We now discuss a grammar for data manipulation. Other terms for “data manipulation” include:

  • data wrangling
  • data munging
  • The New York Times takes a rather pessimistic view.

Tidy Data

Deceptively powerful concept of tidy data, represented in R either as a data.frame or a tbl_df table data frame:

Example of Codd's 3rd Normal Form of database normalization:

Tidy Data

  1. Each variable forms a column.
  2. Each observation forms a row.
  3. Each type of observational unit forms a table.

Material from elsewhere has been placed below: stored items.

-- ==== Sys2Proof/Machine/Flags.lean ====
section
/-! DEFINITION. Everything this machine has of flags: the predicates that `add`, `sub`, `cmp` and `fcmp` compute (spec/07 R199,
R206; spec/08 R231). There is no flags register (spec/02 R71). -/

namespace Sys2Proof

/-- R199: the carry or borrow of an exact result: it lies outside [0, 2^n − 1]. -/
def carryOut (n : Nat) (x : Int) : Bool := x < 0 || ((2 ^ n : Nat) : Int) ≤ x

/-- R206: the relation of a condition. -/
def condRel (k : Cond) (a b : Int) : Bool :=
  match k with
  | .eq => a == b
  | .ne => a != b
  | .lt => a < b
  | .le => a ≤ b
  | .gt => b < a
  | .ge => b ≤ a

/-- R206, R231: the relation combined with the third predicate. -/
def combine (m : Comb) (r c : Bool) : Bool :=
  match m with
  | .none => r
  | .and => r && c
  | .or => r || c
  | .xor => r != c

/-- R206: `cmp` on the operands' bits. -/
def cmpBits (t : Ty) (k : Cond) (m : Comb) (a b : Nat) (c : Bool) : Bool :=
  combine m (condRel k (elemVal t.signed t.bits a) (elemVal t.signed t.bits b)) c

/-- R231: `fcmp` on the operands' bits. -/
def fcmpBits (k : FCond) (m : Comb) (a b : Nat) (c : Bool) : Bool := combine m (Fmt.f32.compare k a b) c

end Sys2Proof
end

We will revisit this concept later.

Grammar of Data Manipulation

~85% of data manipulations can be achieved by the following verbs on tidy data.

  1. filter(): subset rows matching criteria
  2. select(): subset columns chosen by name
  3. mutate(): add new variables by mutating existing ones
  4. arrange(): reorder rows
  5. summarise(): reduce variables to values

Each of these verbs is a command from the dplyr package.

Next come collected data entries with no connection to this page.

/-- 02 R73, 10 R288: a block of 32 values compressed: its scale, its elements, and whether `INVALID` is set. -/
def mxBlock (sfmt rnd : Nat) (vs : List Val) : Nat × List Nat × Bool :=
  match sfmtFloat sfmt with
  | none => (0x7F, [], false)
  | some F =>
    let isInf (v : Val) : Bool := match v with
      | .inf _ => true
      | _ => false
    if vs.any fun v => v == .nan || (isInf v && F.kind != .ieee) then (0xFF, vs.map fun _ => 0, true)
    else match topLog vs with
      | none => (0x7F, vs.map fun v => (F.ofVal .rn v).bits, false)
      | some t =>
        let c : Nat := (t - emaxOf sfmt + 127).toNat
        let one (v : Val) : Nat × Bool :=
          match unscale ((c : Int) - 127) v with
          | .fin n m e =>
            if m == 0 then (F.signBit n, false)
            else
              let r := F.round (gougeRnd rnd) n m e
              if F.maxCode < r.bits % 2 ^ (F.e + F.f) then (F.signBit n + F.maxCode, true) else (r.bits, r.clamped)
          | u => ((F.ofVal .rn u).bits, false)
        (c, vs.map fun v => (one v).1, (vs.map fun v => (one v).2).any id)

/-- Values in blocks of 32. -/
def blocksOf {α : Type} : Nat → List α → List (List α)
  | 0, _ => []
  | k + 1, l => l.take 32 :: blocksOf k (l.drop 32)

/-- What a `gst` row writes: its bytes, its scale bytes, and the status bits it sets. -/
def gstRow (b : GBlock) (row : List Byte) : List Byte × List Byte × Nat :=
  let n := b.size0
  let lb := localBits .gst b.lfmt
  let sb := storeBits b.sfmt
  let x := ofBytesLE row
  let len := n * sb / 8
  if b.gscale == 0 then
    let es := (List.range n).map fun i => gstElem b.sfmt b.lfmt b.rnd (packed x lb i)
    (toBytesLE (packElems sb (es.map (·.d))) len, [], (if es.any (·.sat) then 2 else 0) + (if es.any (·.invalid) then 1 else 0))
  else
    let vs := (List.range n).map fun i => gstVal b.lfmt (packed x lb i)
    let ms := (blocksOf (n / 32) vs).map (mxBlock b.sfmt b.rnd)
    (toBytesLE (packElems sb (ms.flatMap (·.2.1))) len, ms.map (fun m => BitVec.ofNat 8 m.1), if ms.any (·.2.2) then 1 else 0)

/-- 10 R288: the pieces of a row's bytes and of its scales, translated for writing. -/
def State.gstKeys (s : State) (o : EOp) (b : GBlock) (r : Nat) : Except (Nat × Nat) (List (Nat × Nat) × List (Nat × Nat)) :=
  let u := unitGouge (s.wg o.wg).core
  match s.engineKeys u o.wg .write (b.row r) (b.size0 * storeBits b.sfmt / 8) with
  | .error f => .error f
  | .ok l =>
    if b.gscale == 0 then .ok (l, [])
    else match s.engineKeys u o.wg .write (b.gscale + r * (b.size0 / 32)) (b.size0 / 32) with
      | .error f => .error f
      | .ok m => .ok (l, m)

/-- 10 R288, R289: the end of a `gst` or `gpl`: status, progress, and one arrival on `COMPL`. -/
def State.gstEnd (s : State) (o : EOp) (b : GBlock) (total status : Nat) : State :=
  ((s.putGouge o total (status ||| 2 ^ 31)).dropOp o.uid).engineArrive o.wg b.compl 1 0 (s.opEvent o) |>.st

/-- 10 R288: one row of a `gst`. -/
def State.gstStep (s : State) (o : EOp) (b : GBlock) : State :=
  let r := o.progress
  let off := b.laddr + r * b.lpitch
  let n := b.rowBytes .gst
  if b.rows ≤ r then s.gstEnd o b b.rows o.status
  else if (s.wg o.wg).lsBad off n then s.kill o.wg 0x52
  else match s.gstKeys o b r with
    | .error _ => s
    | .ok (l, m) =>
      let s1 := (s.gougeTouch o b).applyPieces o.wg (l ++ m)
      if !s1.piecesClear o.wg (l ++ m) then s1
      else
        let (bs, sc, st) := gstRow b (swizzle b.swz r (s1.lsRead o.wg off n))
        let s2 := ((s1.opPieces o l bs).opPieces o m sc).commitWg o.wg
        let st := o.status ||| st
        if r + 1 == b.rows then s2.gstEnd o b b.rows st else s2.updOp o.uid fun o => { o with progress := r + 1, status := st }

/-- 10 R288: `GST_ROW_DONE`: the next row of a `gst` is converted and written; after the last the completion arrival is made. -/
def execGstRowDone (op : Nat) (s : State) : Outcome State Fault Refusal :=
  .next (match s.eop op with
    | some o => if s.opRuns o && o.kind == .gst then s.gstStep o (gblockOf o.block) else s
    | none => s)

/-! ### `gpl` -/

/-- The s8 elements of the tensor on the local side, row after row (10 R283). -/
def State.gplElems (s : State) (w : Nat) (b : GBlock) : List Byte :=
  (List.range b.rows).flatMap fun r => s.lsRead w (b.laddr + r * b.lpitch) b.size0

/-- 02 R57, 10 R289: the bytes of a plane of elements. -/
def gplBytes (xs : List Byte) (b : GBlock) (j : Nat) : List Byte :=
  (List.range b.plane).map fun k =>
    BitVec.ofNat 8 ((List.range 8).foldl (fun a i => a + (if bitAt ((xs[8 * k + i]?).getD 0).toNat (7 - j) then 2 ^ i else 0)) 0)

/-- 10 R289: one plane of a `gpl`. -/
def State.gplStep (s : State) (o : EOp) (b : GBlock) : State :=
  let j := o.progress
  if b.nplane ≤ j then s.gstEnd o b b.nplane o.status
  else if (List.range b.rows).any fun r => (s.wg o.wg).lsBad (b.laddr + r * b.lpitch) b.size0 then s.kill o.wg 0x52
  else match s.engineKeys (unitGouge (s.wg o.wg).core) o.wg .write (b.gaddr + j * b.plane) b.plane with
    | .error _ => s
    | .ok l =>
      let s1 := (s.gougeTouch o b).applyPieces o.wg l
      if !s1.piecesClear o.wg l then s1
      else
        let s2 := (s1.opPieces o l (gplBytes (s1.gplElems o.wg b) b j)).commitWg o.wg
        if j + 1 == b.nplane then s2.gstEnd o b b.nplane o.status else s2.updOp o.uid fun o => { o with progress := j + 1 }

/-- 10 R289: `GPL_PLANE_DONE`: the next plane of a `gpl` is written; after the last the completion arrival is made. -/
def execGplPlaneDone (op : Nat) (s : State) : Outcome State Fault Refusal :=
  .next (match s.eop op with
    | some o => if s.opRuns o && o.kind == .gpl then s.gplStep o (gblockOf o.block) else s
    | none => s)

/-- 10 R286, R288, R289: the fault that the next row or plane of a gouge operation meets: cause and address. -/
def State.gougeFault (s : State) (o : EOp) : Option (Nat × Nat) :=
  let b := gblockOf o.block
  let u := unitGouge (s.wg o.wg).core
  match o.kind with
  | .gcp => if o.unclaimed || b.rows ≤ o.progress then none else match s.gcpRow u o.wg b o.progress with
    | .error f => some f
    | .ok _ => none
  | .gst => if b.rows ≤ o.progress then none else match s.gstKeys o b o.progress with
    | .error f => some f
    | .ok _ => none
  | .gpl => if b.nplane ≤ o.progress then none else match s.engineKeys u o.wg .write (b.gaddr + o.progress * b.plane) b.plane with
    | .error f => some f
    | .ok _ => none
  | _ => none

/-- 10 R279, R286: a gouge operation stops at its row or plane boundary; an uncorrectable read sets `DATAERR`. -/
def State.gougeStop (s : State) (o : EOp) (f : Nat × Nat) : State :=
  ((s.gougeTouch o (gblockOf o.block)).putGouge o o.progress (if f.1 == 0x3E then o.status ||| 4 else o.status)).stopOp o f.1 f.2

end Sys2Proof.Machine
end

Grammar of Data Manipulation

The beauty of this package is that it is built on principles that are programming language/software agnostic, specifically Database Normalization, which SQL is based on as well.

Even if later on your don't end up using R, the previous five verbs is still how you would think about manipulating your data.

Other Important Concepts

  • boolean algebra: statements that evaluate to TRUE or FALSE.
  • grouping: define groupings on a categorical variable via the group_by() command that is useful for summarise()'ations.
  • piping: sequences of commands.

Other Concepts: piping

piping originates from the magrittr package, which the dplyr package loads by default.

It allows you to take the output of one function and pipe it as the input of the next function, and build a sequence.

Other Concepts: piping

The %>% command, described as “then”. This saves you from nested parentheses.

For example ex: say you want to apply functions h() and g() and then f() on data x. You can do

  • f(g(h(x))) OR
  • h(x) %>% g() %>% f()

This allows for a sequential breaking down of tasks, allowing you and more importantly others to understand what you are doing!

Other Concepts: Boolean Algebra

  • == equals
    • Ex: 5 == 3 yields FALSE
  • != not equal to
    • Ex: 5 != 3 yields TRUE
  • | or
    • Ex: 5 < 3 | 5 < 10 yields TRUE
  • & and
    • Ex: 5 < 3 & 5 < 10 yields FALSE
  • %in% is x in y?
    • Ex: c(1, 3, 2) %in% c(1, 2) yields TRUE FALSE TRUE